A lot of different Web API services expose some kind of status
or healthcheck
endpoint so this example shows a very useful pattern that we can use elsewhere.
If you're curiouse, you can find code of the Flask app in the Github repository together with the playbook.
And this is the output from the Playbook run:
venv) przemek@quark:~/netdev/repos/ans_unt$ ansible-playbook -i hosts.yml until_web_app.yml
PLAY [PLAY 1. Use 'until' to wait for Web APP to come up.] *********************************************************************************************************************************************
TASK [TASK 1.1. Start Web app (async 20 keeps up app in bg for 20 secs).] ******************************************************************************************************************************
ok: [localhost]
TASK [TASK 1.2. Retrieve Web app home page (should fail).] *********************************************************************************************************************************************
fatal: [localhost]: FAILED! => {"changed": false, "content": "", "content_length": "0", "content_type": "text/html; charset=utf-8", "date": "Sun, 22 Nov 2020 16:47:37 GMT", "elapsed": 0, "msg": "Status code was 503 and not [200]: HTTP Error 503: SERVICE UNAVAILABLE", "redirected": false, "server": "Werkzeug/1.0.1 Python/3.8.5", "status": 503, "url": "http://127.0.0.1:5010"}
...ignoring
TASK [TASK 1.3. Display HTTP code returned by home page.] **********************************************************************************************************************************************
ok: [localhost] => {
"msg": "Web app returned 503 HTTP code"
}
TASK [TASK 1.4. Wait until GET to 'status' returns 'READY'.] *******************************************************************************************************************************************
FAILED - RETRYING: TASK 1.4. Wait until GET to 'status' returns 'READY'. (10 retries left).

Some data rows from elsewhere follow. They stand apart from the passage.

-- ==== Sys2Proof/Laws/KeepOps.lean ====
section
/-! SUPPORT. The queue and the memories' canonical form stay as they are in the shared operations, resets, staging,
the egress scheduler and the command interpreter: for each function that answers a state, if the state it takes has
queue q and canonical memories, so has the one it answers (`State.Good`). -/

namespace Sys2Proof.Machine

/-- What is kept: a queue, and a property of memories that the empty memory has and that a write of a byte keeps. -/
structure Keep where
  queue : List Instr
  mem   : Memory → Prop
  nil   : mem []
  write : ∀ {m : Memory} (a : Nat) (b : Byte), mem m → mem (m.write a b)

/-- The queue alone. -/
def Keep.queueOnly (l : List Instr) : Keep := ⟨l, fun _ => True, trivial, fun _ _ _ => trivial⟩

/-- The queue and the memories' canonical form. -/
def Keep.canonical (l : List Instr) : Keep := ⟨l, fun m => m.wf = true, rfl, fun a b h => Memory.write_wf h a b⟩

theorem Keep.writeN (k : Keep) {m : Memory} (h : k.mem m) (a : Nat) (bs : List Byte) : k.mem (m.writeN a bs) := by
  induction bs generalizing m a with
  | nil => exact h
  | cons b r ih => exact ih (k.write a b h) (a + 1)

theorem Keep.writeWord (k : Keep) {m : Memory} (h : k.mem m) (a : Nat) (w : Word) : k.mem (m.writeWord a w) :=
  k.writeN h a _

theorem Keep.writeWords (k : Keep) {m : Memory} (h : k.mem m) (a : Nat) (ws : List Word) :
    k.mem (m.writeWords a ws) := by
  induction ws generalizing m a with
  | nil => exact h
  | cons w r ih => exact ih (k.writeWord h a w) (a + 4)

/-- The queue is that of `q`, and every memory has its property. -/
def State.Good (q : Keep) (s : State) : Prop :=
  s.pending = q.queue ∧ q.mem s.host.sram ∧ q.mem s.cores.ac0.tcm ∧ q.mem s.cores.ac1.tcm
    ∧ q.mem s.pwr.flash.slotA ∧ q.mem s.pwr.flash.slotB ∧ q.mem s.pwr.flash.dir0 ∧ q.mem s.pwr.flash.dir1

/-- An outcome whose next state, if it is one, is good. -/
def OutGood (q : Keep) : Host.Outcome State Fault Refusal → Prop
  | .next s => s.Good q
  | .fault _ => True
  | .refused _ => True

/-- The state that a body leaves is good. -/
def Res.Good (q : Keep) : Res → Prop
  | .done s _ => s.Good q
  | .wait s _ => s.Good q
  | .fail _ _ f => ∀ z : State, z.Good q → (f z).Good q

variable {q : Keep}

/-- The data plane, the keepers, the lanes, timed I/O, the outputs and the time may change. -/
theorem State.Good.of {s : State} (hg : s.Good q) {s0 s2 s3 s4 s5 s6 s7 s8 s9 s10 s11 s15} :
(State.mk s0 s.pending s2 s3 s4 s5 s6 s7 s8 s9 s10 s11 s.host s.cores s.pwr s15).Good q := hg
/-- So may the host ports but for the message SRAM. -/
theorem State.Good.ofHost {s : State} (hg : s.Good q) {s0 s2 s3 s4 s5 s6 s7 s8 s9 s10 s11 s15 h0 h1 h2 h3 h4
    h5 h7 h8 h9 h10 h11 h12 h13 h14} :
(State.mk s0 s.pending s2 s3 s4 s5 s6 s7 s8 s9 s10 s11 (HostState.mk h0 h1 h2 h3 h4 h5 s.host.sram h7 h8 h9
    h10 h11 h12 h13 h14) s.cores s.pwr s15).Good q := hg
/-- So may the cores' unit but for the cores. -/
theorem State.Good.ofCores {s : State} (hg : s.Good q) {s0 s2 s3 s4 s5 s6 s7 s8 s9 s10 s11 s15 c2 c3 c4 c5 c6
    c7 c8 c9 c10 c11 c12 c13 c14 c15 c16} :
(State.mk s0 s.pending s2 s3 s4 s5 s6 s7 s8 s9 s10 s11 s.host (CoresState.mk s.cores.ac0 s.cores.ac1 c2 c3 c4
    c5 c6 c7 c8 c9 c10 c11 c12 c13 c14 c15 c16) s.pwr s15).Good q := hg
/-- So may the power unit but for the flash. -/
theorem State.Good.ofPwr {s : State} (hg : s.Good q) {s0 s2 s3 s4 s5 s6 s7 s8 s9 s10 s11 s15 p0 p1 p2 p3 p4 p6
    p7 p8 p9 p10 p11 p12 p13 p14 p15 p16 p17 p18 p19 p20 p21 p22 p23 p24 p25 p26 p27 p28 p29 p30 p31 p32 p33
    p34 p35 p36 p37 p38 p39 p40 p41 p42 p43 p44 p45 p46 p47 p48 p49 p50 p51 p52 p53 p54 p55} :
(State.mk s0 s.pending s2 s3 s4 s5 s6 s7 s8 s9 s10 s11 s.host s.cores (Power.mk p0 p1 p2 p3 p4 s.pwr.flash p6
    p7 p8 p9 p10 p11 p12 p13 p14 p15 p16 p17 p18 p19 p20 p21 p22 p23 p24 p25 p26 p27 p28 p29 p30 p31 p32 p33
    p34 p35 p36 p37 p38 p39 p40 p41 p42 p43 p44 p45 p46 p47 p48 p49 p50 p51 p52 p53 p54 p55) s15).Good q := hg
/-- So may these three together. -/
theorem State.Good.ofAll {s : State} (hg : s.Good q) {s0 s2 s3 s4 s5 s6 s7 s8 s9 s10 s11 s15 h0 h1 h2 h3 h4 h5
    h7 h8 h9 h10 h11 h12 h13 h14 c2 c3 c4 c5 c6 c7 c8 c9 c10 c11 c12 c13 c14 c15 c16 p0 p1 p2 p3 p4 p6 p7 p8 p9
    p10 p11 p12 p13 p14 p15 p16 p17 p18 p19 p20 p21 p22 p23 p24 p25 p26 p27 p28 p29 p30 p31 p32 p33 p34 p35
    p36 p37 p38 p39 p40 p41 p42 p43 p44 p45 p46 p47 p48 p49 p50 p51 p52 p53 p54 p55} :
(State.mk s0 s.pending s2 s3 s4 s5 s6 s7 s8 s9 s10 s11 (HostState.mk h0 h1 h2 h3 h4 h5 s.host.sram h7 h8 h9
    h10 h11 h12 h13 h14) (CoresState.mk s.cores.ac0 s.cores.ac1 c2 c3 c4 c5 c6 c7 c8 c9 c10 c11 c12 c13 c14
    c15 c16) (Power.mk p0 p1 p2 p3 p4 s.pwr.flash p6 p7 p8 p9 p10 p11 p12 p13 p14 p15 p16 p17 p18 p19 p20 p21 p22
    p23 p24 p25 p26 p27 p28 p29 p30 p31 p32 p33 p34 p35 p36 p37 p38 p39 p40 p41 p42 p43 p44 p45 p46 p47 p48
    p49 p50 p51 p52 p53 p54 p55) s15).Good q := hg

theorem good_ite {c : Prop} [Decidable c] {s t : State} (h : s.Good q) (k : t.Good q) :
    (if c then s else t).Good q := by split <;> assumption
theorem outGood_ite {c : Prop} [Decidable c] {s t : Host.Outcome State Fault Refusal} (h : OutGood q s)
    (k : OutGood q t) : OutGood q (if c then s else t) := by split <;> assumption
theorem resGood_ite {c : Prop} [Decidable c] {s t : Res} (h : s.Good q) (k : t.Good q) :
    (if c then s else t).Good q := by split <;> assumption
theorem outNext {s : State} (h : s.Good q) : OutGood q (.next s) := h
theorem resDone {s : State} {ws : List Word} (h : s.Good q) : (Res.done s ws).Good q := h
theorem resWait {s : State} {ws : List Word} (h : s.Good q) : (Res.wait s ws).Good q := h
theorem resFail {n : Nat} {ws : List Word} {f : State → State} (h : ∀ z : State, z.Good q → (f z).Good q) :
    (Res.fail n ws f).Good q := h
theorem resGood_fail {n : Nat} {ws : List Word} : (Res.fail n ws).Good q := fun _ h => h
theorem resGood_refuse {b : Bool} {n : Nat} {r : Res} (h : r.Good q) : (refuseIf b n r).Good q := by
  unfold refuseIf
  split
  · exact resGood_fail
  · exact h
theorem good2_ite {α : Type} {c : Prop} [Decidable c] {x y : α × State} (h : x.2.Good q) (k : y.2.Good q) :
    (if c then x else y).2.Good q := by split <;> assumption
theorem pair1 {α : Type} {s : State} {x : α} (h : s.Good q) : (s, x).1.Good q := h
theorem pair2 {α : Type} {s : State} {x : α} (h : s.Good q) : (x, s).2.Good q := h
theorem good_foldl {α : Type} {f : State → α → State} {l : List α} {s : State} (h : s.Good q)
    (k : ∀ z y, z.Good q → (f z y).Good q) : (l.foldl f s).Good q := by
  induction l generalizing s with
  | nil => exact h
  | cons x l ih => exact ih (k s x h)
theorem goodFst_foldl {α β : Type} {P : α → Prop} {f : α → β → α} {l : List β} {a : α} (h : P a)
    (k : ∀ z y, P z → P (f z y)) : P (l.foldl f a) := by
  induction l generalizing a with
  | nil => exact h
  | cons x l ih => exact ih (k a x h)

theorem State.tick_good (s : State) (a1 : Instant) (hs : s.Good q) : (State.tick s a1).Good q := by
  unfold State.tick
  exact (.of hs)

theorem State.setFn_good (s : State) (a1 : Sender) (a2 : FnRegs) (hs : s.Good q) : (State.setFn s a1 a2).Good q :=
    by
  unfold State.setFn
  exact (.ofHost hs)

theorem State.setHostRegs_good (s : State) (a1 : HostPort) (a2 : HostRegs) (hs : s.Good q) : (State.setHostRegs s
    a1 a2).Good q := by
  unfold State.setHostRegs
  split
  · exact (.ofHost hs)
  · exact (.ofHost hs)

theorem State.Good.tcm {s : State} (h : s.Good q) (c : AppCore) : q.mem (s.ac c).tcm := by
  cases c
  exacts [h.2.2.1, h.2.2.2.1]

/-- A core's TCM is written. -/
theorem State.setTcm_good (s : State) (c : AppCore) (a : AcState) (h : s.Good q) (ht : q.mem a.tcm) :
    (State.setAc s c a).Good q := by
  obtain ⟨p, b, c0, c1, d⟩ := h
  cases c
  exacts [⟨p, b, ht, c1, d⟩, ⟨p, b, c0, ht, d⟩]

/-- The message SRAM is written. -/
theorem State.Good.sram {s t : State} (h : s.Good q) (e : t.pending = s.pending) (m : q.mem t.host.sram)
    (c : t.cores = s.cores) (p : t.pwr = s.pwr) : t.Good q := by
  obtain ⟨a, _, b⟩ := h
  unfold State.Good
  rw [e, c, p]
  exact ⟨a, m, b⟩

theorem State.setTarget_good (s : State) (a1 : Target) (a2 : EvcTarget) (hs : s.Good q) : (State.setTarget s a1
    a2).Good q := by
  unfold State.setTarget
  exact (.ofCores hs)

theorem State.emit_good (s : State) (a1 : Out) (hs : s.Good q) : (State.emit s a1).Good q := by
  unfold State.emit
  exact (.of hs)

theorem State.keyedAt_good (s : State) (k : Instant) (f : State → State) (h : s.Good q)
    (hf : ∀ z : State, z.Good q → (f z).Good q) : (State.keyedAt s k f).Good q :=
  .ofCores (hf _ (.ofCores h))

theorem State.setPallet_good (s : State) (a1 : Nat) (a2 : Pallet) (hs : s.Good q) : (State.setPallet s a1 a2).Good q
    := by
  unfold State.setPallet
  exact (good_ite (.ofCores hs) (.ofCores hs))

theorem State.countPast_good (s : State) (a1 : Nat) (a2 : Nat) (hs : s.Good q) : (State.countPast s a1 a2).Good q := by
  unfold State.countPast
  split
  · refine good_ite ?_ ?_
    · extract_lets -underBinder +onlyGivenNames v0
      exact (State.setPallet_good _ _ _ hs)
    · exact hs
  · exact hs

theorem State.countQuiet_good (s : State) (a1 : Nat) (a2 : Nat) (hs : s.Good q) : (State.countQuiet s a1 a2).Good q :=
    by
  unfold State.countQuiet
  extract_lets -underBinder +onlyGivenNames v0
  have w0 : State.Good q (v0) := by
    unfold v0
    exact (State.countPast_good _ _ _ hs)
  clear_value v0
  extract_lets -underBinder +onlyGivenNames v20
  exact (good_ite w0 (good_ite (.ofCores w0) (.ofCores w0)))

theorem State.msixSend_good (s : State) (a1 : Sender) (a2 : Nat) (hs : s.Good q) : (State.msixSend s a1 a2).Good q :=
    by
  unfold State.msixSend
  extract_lets -underBinder +onlyGivenNames v0
  exact (good_ite (State.setFn_good _ _ _ hs) (State.emit_good _ _ hs))

theorem State.ringDb_good (s : State) (a1 : Sender) (a2 : Nat) (hs : s.Good q) : (State.ringDb s a1 a2).Good q := by
  unfold State.ringDb
  extract_lets -underBinder +onlyGivenNames v0
  refine good_ite ?_ ?_
  · exact hs
  · extract_lets -underBinder +onlyGivenNames v1
    have w1 : State.Good q (v1) := by
      unfold v1
      exact (State.setFn_good _ _ _ hs)
    clear_value v1
    exact (good_ite w1 (State.msixSend_good _ _ _ w1))

theorem State.ringDbBoth_good (s : State) (a1 : HostPort) (a2 : Nat) (hs : s.Good q) : (State.ringDbBoth s a1
    a2).Good q := by
  unfold State.ringDbBoth
  exact (State.ringDb_good _ _ _ (State.ringDb_good _ _ _ hs))

theorem State.recheck_good (s : State) (s1 : State) (a2 : Target) (hs : s.Good q) (hs1 : s1.Good q) :
    (State.recheck s s1 a2).Good q := by
  unfold State.recheck
  split
  · exact hs1
  · exact (good_ite (State.ringDbBoth_good _ _ _ hs1) hs1)

theorem State.logEvent_good (s : State) (a1 : Target) (a2 : Nat) (a3 : Nat) (a4 : List Byte) (a5 : Bool) (a6 : Instant)
    (hs : s.Good q) : (State.logEvent s a1 a2 a3 a4 a5 a6).Good q := by
  unfold State.logEvent
  extract_lets -underBinder +onlyGivenNames v0 v1 v2 v3
  have w3 : State.Good q (v3) := by
    unfold v3
    exact (State.setTarget_good _ _ _ hs)
  clear_value v3
  exact (good_ite (State.countQuiet_good _ _ _ w3) w3)

theorem State.raise_good (s : State) (a1 : Nat) (a2 : Nat) (a3 : List (List Byte)) (a4 : Instant) (a5 : Bool) (hs :
    s.Good q) : (State.raise s a1 a2 a3 a4 a5).Good q := by
  unfold State.raise
  extract_lets -underBinder +onlyGivenNames v0 v1 v2 v3
  have w3 : State.Good q (v3) := by
    unfold v3
    exact (.ofCores hs)
  clear_value v3
  exact (State.recheck_good _ _ _ hs (good_ite (State.logEvent_good _ _ _ _ _ _ _ w3) w3))

theorem State.raisePrivate_good (s : State) (a1 : Target) (a2 : Nat) (hs : s.Good q) : (State.raisePrivate s a1
    a2).Good q := by
  unfold State.raisePrivate
  extract_lets -underBinder +onlyGivenNames v0
  exact (State.recheck_good _ _ _ hs (State.setTarget_good _ _ _ hs))

theorem State.raiseLimited_good (s : State) (a1 : Nat) (a2 : Nat) (a3 : Nat) (a4 : List (List Byte)) (a5 : Instant) (hs :
    s.Good q) : (State.raiseLimited s a1 a2 a3 a4 a5).Good q := by
  unfold State.raiseLimited
  refine good_ite ?_ ?_
  · exact hs
  · extract_lets -underBinder +onlyGivenNames v0
    extract_lets -underBinder +onlyGivenNames v1
    have w1 : State.Good q (v1) := by
      unfold v1
      exact (.ofCores hs)
    clear_value v1
    exact (State.raise_good _ _ _ _ _ _ w1)

theorem State.count_good (s : State) (a1 : Nat) (a2 : Nat) (hs : s.Good q) : (State.count s a1 a2).Good q := by
  unfold State.count
  extract_lets -underBinder +onlyGivenNames v0 v1
  have w1 : State.Good q (v1) := by
    unfold v1
    exact (State.countQuiet_good _ _ _ hs)
  clear_value v1
  exact (good_ite (State.raise_good _ _ _ _ _ _ w1) w1)

theorem State.countQ_good (s : State) (a1 : Nat) (a2 : Nat) (a3 : Nat) (a4 : Nat) (hs : s.Good q) : (State.countQ s a1 a2
    a3 a4).Good q := by
  unfold State.countQ
  exact (State.count_good _ _ _ hs)

theorem State.countP_good (s : State) (a1 : Nat) (a2 : Nat) (a3 : Nat) (hs : s.Good q) : (State.countP s a1 a2 a3).Good q
    := by
  unfold State.countP
  exact (State.count_good _ _ _ hs)

theorem State.countR_good (s : State) (a1 : Nat) (a2 : Nat) (a3 : Nat) (hs : s.Good q) : (State.countR s a1 a2 a3).Good q
    := by
  unfold State.countR
  exact (State.count_good _ _ _ hs)

theorem State.countF_good (s : State) (a1 : Sender) (a2 : Nat) (a3 : Nat) (hs : s.Good q) : (State.countF s a1 a2
    a3).Good q := by
  unfold State.countF
  exact (good_ite (State.count_good _ _ _ hs) hs)

theorem State.countA_good (s : State) (a1 : AppCore) (a2 : Nat) (a3 : Nat) (hs : s.Good q) : (State.countA s a1 a2
    a3).Good q := by
  unfold State.countA
  exact (State.count_good _ _ _ hs)

theorem State.countD_good (s : State) (a1 : Nat) (a2 : Nat) (hs : s.Good q) : (State.countD s a1 a2).Good q := by
  unfold State.countD
  exact (State.count_good _ _ _ hs)

theorem State.footTime_good (s : State) (a1 : Instant) (hs : s.Good q) : (State.footTime s a1).Good q := by
  unfold State.footTime
  split
  · exact hs
  · extract_lets -underBinder +onlyGivenNames v0
    exact (good_ite hs (State.countD_good _ _ _ (.of hs)))

theorem State.writeMem_good (s : State) (x : Sender) (lo hi : Word) (off : Nat) (bs : List Byte) (h : s.Good q) :
    (State.writeMem s x lo hi off bs).Good q := by
  unfold State.writeMem
  split
  · exact State.setTcm_good _ _ _ h (q.writeN (h.tcm _) _ _)
  · exact good_ite (h.sram rfl (q.writeN h.2.1 _ _) rfl rfl) (State.emit_good _ _ h)

theorem State.setJrec_good (s : State) (a1 : Nat) (a2 : JRec) (hs : s.Good q) : (State.setJrec s a1 a2).Good q := by
  unfold State.setJrec
  exact (.ofHost hs)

FAILED - RETRYING: TASK 1.4. Wait until GET to 'status' returns 'READY'. (9 retries left).
FAILED - RETRYING: TASK 1.4. Wait until GET to 'status' returns 'READY'. (8 retries left).
FAILED - RETRYING: TASK 1.4. Wait until GET to 'status' returns 'READY'. (7 retries left).
FAILED - RETRYING: TASK 1.4. Wait until GET to 'status' returns 'READY'. (6 retries left).
FAILED - RETRYING: TASK 1.4. Wait until GET to 'status' returns 'READY'. (5 retries left).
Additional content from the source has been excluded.